The stiff brow lifted. “It’s going to take a little getting used to. Soon, Margaret, my love, I’ll have arms to hold you again. Hands to paint with, eyes to see the world anew, legs to walk beside you. But the sculptor must work harder. I need to be finished in time.”
“I’ll make him start this evening.” She wondered what those arms would be like, once Mason Jackson finished the life-sized statue. They might be crude and clumsy. But even wearing wooden flesh was better than being trapped in the damp stone, bleak walls, and cold glass of the manor. Ephram could eventually use his magic to soften the wood, tame it, and make it tender.

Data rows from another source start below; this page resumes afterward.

-- ==== Sys2Proof/Tests/Slice0.lean ====
section
/-! SUPPORT. The model's own tests. Expected results are the spec's vectors (95_test_vectors.md, named by their id in
each docstring) or hand calculation from the rules; the last part shows, for each statement with hypotheses, a state and
operands that meet them. -/

open Sys2Proof
open Sys2Proof.Machine

namespace Sys2Proof.Tests

-- One theorem at a time: a thread for each would pass the memory that a compile may take.
set_option Elab.async false

/-! ## Helpers -/

/-- The start of a single-instruction vector: the reset state with the word at 0x200 and no tick near (95, Conventions). -/
def start (w : Nat) : State := { State.reset.withFetchWord 16 w with cyclesPerTick := 1000 }

/-- Set registers. -/
def regs (l : List (Nibble × Byte)) (s : State) : State := l.foldl (fun u p => u.setV p.1 p.2) s

/-- Set memory bytes from an address up. -/
def bytes (a : Nat) (l : List Byte) (s : State) : State := s.setMem (s.mem.writeBytes a l)

/-- The display on which exactly the listed cells are lit. -/
def lit (l : List Nat) : Display := l.foldl (fun d q => d.flip (q % 64) (q / 64)) Display.blank

/-- The display with every cell lit. -/
def allLit : Display := Vector.replicate 32 (BitVec.allOnes 64)

/-- The outcome is a next state of which `p` holds. -/
def ends (r : Result) (p : State → Bool) : Bool :=
  match r with
  | .next t => p t
  | .fault _ => false
  | .refused _ => false

/-- A key is down. -/
def press (k : Nibble) (s : State) : State := s.setKey k true

/-- The events of the next cycles. -/
def events (l : List (List InputEvent)) (s : State) : State := { s with input := l }

/-- A stack of `n` entries. -/
def deep (n : Nat) (s : State) : State := s.setStack (List.replicate n 0x300#16)

/-- The status after a fault in the cycle that fetched `word` at 0x200. -/
def haltedOn (c : Cause) (word : Word) : Status := .halted ⟨c, some 0x200#16, some word⟩

/-! ## Well-formedness -/

/-- The one check, on an ill-formed term: 0x1234 is a word of `JP addr`, so no `NOP` may hold it. -/
theorem test_nop_of_a_recognized_word_is_ill_formed :
    (Instr.nop 0x1234).wellFormed = false ∧ (Instr.nop 0x00E0).wellFormed = false ∧
    (Instr.nop 0x5123).wellFormed = true := by decide +kernel

/-! ## Decoding -/

/-- DE1, first half. -/
theorem test_decode_words_0_to_8 :
    decode 0x00E0 = .cls ∧ decode 0x00EE = .ret ∧ decode 0x1ABC = .jpAddr 0xABC ∧ decode 0x2210 = .callAddr 0x210 ∧
    decode 0x3A7F = .seVxByte 10 0x7F ∧ decode 0x4B00 = .sneVxByte 11 0x00 ∧ decode 0x5120 = .seVxVy 1 2 ∧
    decode 0x6A2F = .ldVxByte 10 0x2F ∧ decode 0x71FF = .addVxByte 1 0xFF ∧ decode 0x8120 = .ldVxVy 1 2 ∧
    decode 0x8121 = .orVxVy 1 2 ∧ decode 0x8122 = .andVxVy 1 2 ∧ decode 0x8123 = .xorVxVy 1 2 ∧
    decode 0x8014 = .addVxVy 0 1 ∧ decode 0x8015 = .subVxVy 0 1 ∧ decode 0x8016 = .shrVxVy 0 1 ∧
    decode 0x8017 = .subnVxVy 0 1 ∧ decode 0x801E = .shlVxVy 0 1 := by decide +kernel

He was gaining power as the blue moon approached. She could sense it, as if he were a bed of embers on the edge of erupting into hot flame. He was summoning his fetches, those who had died under his spell, those who feared the dark slithery things in the tunnels of their souls. He ate their dreams and fed them fear. And she had helped by carving their poppets, which were hidden away in that old cabin on Beechy Gap, and their souls could never leave the mountain.
“Soon,” Miss Mamie said, the word like an ache, a long promise.

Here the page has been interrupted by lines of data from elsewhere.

-- ==== Sys2Proof/Machine/Charge.lean ====
section
/-! DEFINITION. The tariff unit: clamps of a loaded row, the charge computation and the abandonment
time. -/

namespace Sys2Proof.Machine

/-- A value clamped into a range (R51, R54, R158). -/
def clamp (low high v : Nat) : Nat := max low (min high v)

/-- Division rounded up. -/
def divUp (a b : Nat) : Nat := (a + b - 1) / b

/-- The row as Load Tariff stores it: C, X and A clamped into range (R50, R51). -/
def clampRow (t : TariffRow) : TariffRow :=
  { t with cap := clamp 1 999999 t.cap, ceiling := clamp 0 999999 t.ceiling,
           allowance := clamp 1 43200 t.allowance }

/-- Stages 1 and 2: the whole minutes begun between deposit and `now`, with no credit for a clock
stepped back past the deposit (R57). -/
def minutesBegun (deposited now : Nat) : Nat := divUp (now - deposited) 60

/-- The periods that a day is cut into, Q (R58). -/
def periodsPerDay (t : TariffRow) : Nat := divUp 1440 t.period

/-- The charge of a whole day (R58). -/
def dayCharge (t : TariffRow) : Nat := min t.cap (t.rate * periodsPerDay t)

/-- The charge of the minutes `r` past the last whole day (R58). -/
def partCharge (t : TariffRow) (r : Nat) : Nat :=
  if r = 0 then 0 else min t.cap (t.rate * divUp r t.period)

/-- Stage 3: the gross charge G of a stay of `m` minutes (R58). -/
def grossCharge (t : TariffRow) (m : Nat) : Nat :=
  if m ≤ t.freePeriod then 0
  else
    let u := m - t.freePeriod
    (u / 1440) * dayCharge t + partCharge t (u % 1440)

/-- Stage 4: the capped charge G′ (R59). -/
def cappedCharge (t : TariffRow) (m : Nat) : Nat := min (grossCharge t m) t.ceiling

/-- The capped charge of a delivery deposited at `deposited` (R57 to R59). -/
def cappedAt (d : Delivery) (deposited now : Nat) : Nat :=
  cappedCharge d.snapshot (minutesBegun deposited now)

/-- Stage 5: the net charge N, with the prepaid and paid amounts netted off (R59). -/
def netCharge (d : Delivery) (deposited now : Nat) : Nat :=
  cappedAt d deposited now - (d.prepaid + d.paid)

/-- The abandonment time Ta (R63). -/
def abandonTime (t : TariffRow) (deposited : Nat) : Nat := deposited + 60 * (t.freePeriod + t.allowance)

end Sys2Proof.Machine
end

This was the end of decades of waiting, of dark deeds and death, of plotting, stealing, enslaving. Time was nothing to Ephram, but Miss Mamie still clung to the impatience of mortality. Possession worked both ways, its tug equally strong on the living and the dead.
Ephram’s wooden lips pressed together, then stretched into a smile. “It weakens me to leave the walls.”
“You’ll be whole again. Two more nights.”
“And Anna?”
“She’s weak. Dying.”
“Ah. Sweet dreams.”
The bust grimaced, eyes closed, forehead creased in concentration. “Make him finish me,” Ephram said with effort.
“Mr. Jackson has passion,” Miss Mamie said. “He loves you. He worships you. He wants to please you.”
“He worships only the flesh of his work. But no matter. His spirit is mine.”
“We all belong to you. They dream of you.”
“As they should.”
“And after you’ve lured Sylva to the manor—”
“You’re not to mention her name.” The bust’s eyes opened, flickering in bands of orange and red. She cringed, waiting for Ephram to punish her, give her back the years, steal away the gift of youth. She knelt, head bowed, tears streaming down her fac
e.
“Do you know why I’ve never led you through your tunnel of the soul?” Ephram said, voice cold, long dead, and almost weary.
Miss Mamie wiped her eyes and sniffed in hope. “Because you love me?”
That was the only dream worth having, the only dream that would last beyond death. Love absolved them of evil, made the killings and the soul tricks and the torture of dead things all worthy and noble. Love forgave what God could not.
Ephram’s laughter was abrupt and harsh, crowding the stale air of the basement. She looked into his cruel, hot eyes.
“No, no, no,” he said, more comfortable now in the wood, seeping into the angles and grooves and shaved spaces until it was his face. “I spare you because I need you. You’re the one person I know will never betray me.”
Sylva had betrayed him, though Miss Mamie wasn’t going to remind him. His anger at Sylva might become misplaced again, as it so often did. But Miss Mamie might find out the one thing that bothered her, if she asked the right questions.
“I have to know,” she said, breathless, the room stifling. “Do you love me the most?”
The bust sighed. Miss Mamie wondered if a dead man was capable of lying. No, not Ephram. He never lied, and he always kept his promises.
“Margaret, there is only you. Forever. Why do you think I’ve lingered here, chained my soul to this house with you?”
If only she could be certain. But a house of love wasn’t built on a foundation of doubt. “Then why have you kept Sylva alive, too?”
Silence filled the basement, the shadows waiting impatiently at the edge of the lantern’s glow. She had only dared challenge him because she knew, with the blue moon approaching, that Ephram needed her more than ever. And she wanted them to possess each other, mind, body, and spirit. No secrets.
“I kept her old,” Ephram said. “And I’ve never brought her into my heart. There’s only room for you here, on the inside, the dead side. And soon, when I have legs, we will walk both sides, together.”
Miss Mamie blinked back tears. How could she have doubted him?